-- ==== Sys2Proof/Tests/Slice0.lean ====
section
/-! SUPPORT. The model's own tests, each with expected values from spec/95_test_vectors.md or spec/30_encoding.md, and
for each statement of Sys2Proof/Certificates/Slice0/Obligations.lean that has hypotheses a witness that meets them. -/

namespace Sys2Proof.Tests

open Sys2Proof.Machine

/-! ## Small states -/

/-- The state right after reset, with these characters in ICHR[0..ICLEN). -/
def withText (cs : List Char16) : State :=
  { State.reset with ichr := ⟨indexedFrom 0 cs, 0⟩, iclen := BitVec.ofNat 16 cs.length }

/-- The state right after reset, with these bytes in IBUF[0..ILEN). -/
def withBytes (bs : List Byte) : State :=
  { State.reset with ibuf := ⟨indexedFrom 0 bs, 0⟩, ilen := BitVec.ofNat 16 bs.length }

/-- The state right after reset, with these bytes in the FIELD storage. -/
def withField (bs : List Byte) : State :=
  { State.reset with raw := ⟨indexedFrom 0 bs, 0⟩, rawLen := BitVec.ofNat 16 bs.length }

/-- The state right after reset, with these accesses to come. -/
def withHost (accesses : List HostAccess) : State := { State.reset with pending := accesses }

/-- The state with the reset input asserted and these accesses to come. -/
def inReset (accesses : List HostAccess) : State := { withHost accesses with resetLine := true }

/-- The outcome is a next state with this property. -/
def nextIs (o : Host.Outcome State Fault Refusal) (p : State → Bool) : Bool :=
  match o with
  | .next t => p t
  | .fault _ => false
  | .refused _ => false

/-- One step that runs the word ends in a state with this property. -/
def runs (s : State) (w : Nat) (p : State → Bool) : Bool := nextIs (step (s.withFetchWord 32 w)) p

/-- The decoder's answer as comparable data. -/
def decodesTo (v : Word) (i : Instr) : Bool :=
  match decode v with
  | .ok j => decide (j = i)
  | .error _ => false

/-- The decoder rejects the word for this reason. -/
def rejects (v : Word) (e : IllegalWord) : Bool :=
  match decode v with
  | .ok _ => false
  | .error f => decide (f = e)

/-! ## Decoding: one word for each command, its bits from 30_encoding.md R54, R55, R58 -/

theorem test_decode_hdrEnc : decodesTo 0b00000010_1111_0_111_00000000_00000001 (.hdrEnc 7 15 true) = true := by decide
theorem test_decode_hdrDec : decodesTo 0b00000000_00000000_10101110_00000010 (.hdrDec 0xAE) = true := by decide
theorem test_decode_bcdEnc : decodesTo 0b00000000_00000000_00000000_00000011 .bcdEnc = true := by decide
theorem test_decode_bcdDec : decodesTo 0b00000000_00000000_00000110_00000100 (.bcdDec 6) = true := by decide
theorem test_decode_g7Enc : decodesTo 0b00000000_00000000_00000000_00000101 .g7Enc = true := by decide
theorem test_decode_g7Dec : decodesTo 0b00000000_00000000_00000000_00000110 .g7Dec = true := by decide
theorem test_decode_fldCons :
    decodesTo 0b00000_1_1_1_0101_1_000_00000000_00010000 (.fldCons 0 true 5 true true true) = true := by decide
theorem test_decode_fldCons_absent :
    decodesTo 0b00000_1_0_1_0001_0_000_00000000_00010000 (.fldCons 0 false 1 true false true) = true := by decide
theorem test_decode_fldLoad : decodesTo 0b00000000_00000000_00000000_00010001 .fldLoad = true := by decide
theorem test_decode_fldRaw : decodesTo 0b00000000_00000000_00000000_00010010 .fldRaw = true := by decide
theorem test_decode_fldNat : decodesTo 0b00000000_00000000_00000000_00010011 .fldNat = true := by decide
theorem test_decode_fldPlan : decodesTo 0b00000000_00000000_00000000_00010100 .fldPlan = true := by decide
theorem test_decode_fldExt : decodesTo 0b00000000_00000000_00000000_00010101 .fldExt = true := by decide
theorem test_decode_fldAddr : decodesTo 0b00000000_00000000_00000000_00010110 .fldAddr = true := by decide

/-- The words of vectors V-HDR-2, V-FLD-1, V-FLD-6, V-FLD-8 come out of the assembler (R62). -/
theorem test_assemble :
    assemble (.hdrEnc 7 15 true) = 0x02F70001 ∧ assemble (.fldCons (some 1) (some 1) false true) = 0x05190010 ∧
    assemble (.fldCons none (some 1) false true) = 0x05100010 ∧
    assemble (.fldCons (some 1) (some 1) false false) = 0x01190010 ∧ assemble (.bcdDec 6) = 0x00000604 := by decide

/-- The edges of the unassigned ranges (R59; V-ILL-1 to V-ILL-4). -/
theorem test_unassigned :
    rejects 0x00000000 .unassignedOpcode = true ∧ rejects 0x00000007 .unassignedOpcode = true ∧
    rejects 0x0000000F .unassignedOpcode = true ∧ rejects 0x00000017 .unassignedOpcode = true ∧
    rejects 0xFFFFFFFF .unassignedOpcode = true := by decide

/-- V-ILL-5 to V-ILL-10, V-FLD-21, V-FLD-22. -/
theorem test_mustBeZero :
    rejects 0x00000103 .mustBeZero = true ∧ rejects 0x80000001 .mustBeZero = true ∧
    rejects 0x00080001 .mustBeZero = true ∧ rejects 0x01000001 .mustBeZero = true ∧
    rejects 0x00001001 .mustBeZero = true ∧ rejects 0x00000112 .mustBeZero = true ∧
    rejects 0x08000010 .mustBeZero = true ∧ rejects 0x0000FF10 .mustBeZero = true := by decide

theorem test_decodeTableWord :
    decodeTableWord 32 0x05190010 = some (.fldCons 1 true 1 true false true) ∧ decodeTableWord 32 0 = none := by decide

/-! ## Well-formedness: an ill-formed configuration for each check (R13, R80). An ill-formed instruction cannot be
written, since the fields' types have the widths of the word's fields (R54). -/

/-- The default configuration with another set of capacities. -/
def withCaps (ibuf ichr obuf ochr raw : Nat) : Params :=
  { defaultParams with ibufCap := ibuf, ichrCap := ichr, obufCap := obuf, ochrCap := ochr, rawCap := raw }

> [WHAT YOU ARE ASKED TO DO] Copy out the full set of records precisely, leaving nothing out.

> [TASK SOLUTION]
-- ==== Sys2Proof/Tests/Slice0.lean ====
section
/-! SUPPORT. The model's own tests, each with expected values from spec/95_test_vectors.md or spec/30_encoding.md, and
for each statement of Sys2Proof/Certificates/Slice0/Obligations.lean that has hypotheses a witness that meets them. -/

namespace Sys2Proof.Tests

open Sys2Proof.Machine

/-! ## Small states -/

/-- The state right after reset, with these characters in ICHR[0..ICLEN). -/
def withText (cs : List Char16) : State :=
  { State.reset with ichr := ⟨indexedFrom 0 cs, 0⟩, iclen := BitVec.ofNat 16 cs.length }

/-- The state right after reset, with these bytes in IBUF[0..ILEN). -/
def withBytes (bs : List Byte) : State :=
  { State.reset with ibuf := ⟨indexedFrom 0 bs, 0⟩, ilen := BitVec.ofNat 16 bs.length }

/-- The state right after reset, with these bytes in the FIELD storage. -/
def withField (bs : List Byte) : State :=
  { State.reset with raw := ⟨indexedFrom 0 bs, 0⟩, rawLen := BitVec.ofNat 16 bs.length }

/-- The state right after reset, with these accesses to come. -/
def withHost (accesses : List HostAccess) : State := { State.reset with pending := accesses }

/-- The state with the reset input asserted and these accesses to come. -/
def inReset (accesses : List HostAccess) : State := { withHost accesses with resetLine := true }

/-- The outcome is a next state with this property. -/
def nextIs (o : Host.Outcome State Fault Refusal) (p : State → Bool) : Bool :=
  match o with
  | .next t => p t
  | .fault _ => false
  | .refused _ => false

/-- One step that runs the word ends in a state with this property. -/
def runs (s : State) (w : Nat) (p : State → Bool) : Bool := nextIs (step (s.withFetchWord 32 w)) p

/-- The decoder's answer as comparable data. -/
def decodesTo (v : Word) (i : Instr) : Bool :=
  match decode v with
  | .ok j => decide (j = i)
  | .error _ => false

/-- The decoder rejects the word for this reason. -/
def rejects (v : Word) (e : IllegalWord) : Bool :=
  match decode v with
  | .ok _ => false
  | .error f => decide (f = e)

/-! ## Decoding: one word for each command, its bits from 30_encoding.md R54, R55, R58 -/

theorem test_decode_hdrEnc : decodesTo 0b00000010_1111_0_111_00000000_00000001 (.hdrEnc 7 15 true) = true := by decide
theorem test_decode_hdrDec : decodesTo 0b00000000_00000000_10101110_00000010 (.hdrDec 0xAE) = true := by decide
theorem test_decode_bcdEnc : decodesTo 0b00000000_00000000_00000000_00000011 .bcdEnc = true := by decide
theorem test_decode_bcdDec : decodesTo 0b00000000_00000000_00000110_00000100 (.bcdDec 6) = true := by decide
theorem test_decode_g7Enc : decodesTo 0b00000000_00000000_00000000_00000101 .g7Enc = true := by decide
theorem test_decode_g7Dec : decodesTo 0b00000000_00000000_00000000_00000110 .g7Dec = true := by decide
theorem test_decode_fldCons :
    decodesTo 0b00000_1_1_1_0101_1_000_00000000_00010000 (.fldCons 0 true 5 true true true) = true := by decide
theorem test_decode_fldCons_absent :
    decodesTo 0b00000_1_0_1_0001_0_000_00000000_00010000 (.fldCons 0 false 1 true false true) = true := by decide
theorem test_decode_fldLoad : decodesTo 0b00000000_00000000_00000000_00010001 .fldLoad = true := by decide
theorem test_decode_fldRaw : decodesTo 0b00000000_00000000_00000000_00010010 .fldRaw = true := by decide
theorem test_decode_fldNat : decodesTo 0b00000000_00000000_00000000_00010011 .fldNat = true := by decide
theorem test_decode_fldPlan : decodesTo 0b00000000_00000000_00000000_00010100 .fldPlan = true := by decide
theorem test_decode_fldExt : decodesTo 0b00000000_00000000_00000000_00010101 .fldExt = true := by decide
theorem test_decode_fldAddr : decodesTo 0b00000000_00000000_00000000_00010110 .fldAddr = true := by decide

/-- The words of vectors V-HDR-2, V-FLD-1, V-FLD-6, V-FLD-8 come out of the assembler (R62). -/
theorem test_assemble :
    assemble (.hdrEnc 7 15 true) = 0x02F70001 ∧ assemble (.fldCons (some 1) (some 1) false true) = 0x05190010 ∧
    assemble (.fldCons none (some 1) false true) = 0x05100010 ∧
    assemble (.fldCons (some 1) (some 1) false false) = 0x01190010 ∧ assemble (.bcdDec 6) = 0x00000604 := by decide

/-- The edges of the unassigned ranges (R59; V-ILL-1 to V-ILL-4). -/
theorem test_unassigned :
    rejects 0x00000000 .unassignedOpcode = true ∧ rejects 0x00000007 .unassignedOpcode = true ∧
    rejects 0x0000000F .unassignedOpcode = true ∧ rejects 0x00000017 .unassignedOpcode = true ∧
    rejects 0xFFFFFFFF .unassignedOpcode = true := by decide

/-- V-ILL-5 to V-ILL-10, V-FLD-21, V-FLD-22. -/
theorem test_mustBeZero :
    rejects 0x00000103 .mustBeZero = true ∧ rejects 0x80000001 .mustBeZero = true ∧
    rejects 0x00080001 .mustBeZero = true ∧ rejects 0x01000001 .mustBeZero = true ∧
    rejects 0x00001001 .mustBeZero = true ∧ rejects 0x00000112 .mustBeZero = true ∧
    rejects 0x08000010 .mustBeZero = true ∧ rejects 0x0000FF10 .mustBeZero = true := by decide

theorem test_decodeTableWord :
    decodeTableWord 32 0x05190010 = some (.fldCons 1 true 1 true false true) ∧ decodeTableWord 32 0 = none := by decide

/-! ## Well-formedness: an ill-formed configuration for each check (R13, R80). An ill-formed instruction cannot be
written, since the fields' types have the widths of the word's fields (R54). -/

/-- The default configuration with another set of capacities. -/
def withCaps (ibuf ichr obuf ochr raw : Nat) : Params :=
  { defaultParams with ibufCap := ibuf, ichrCap := ichr, obufCap := obuf, ochrCap := ochr, rawCap := raw }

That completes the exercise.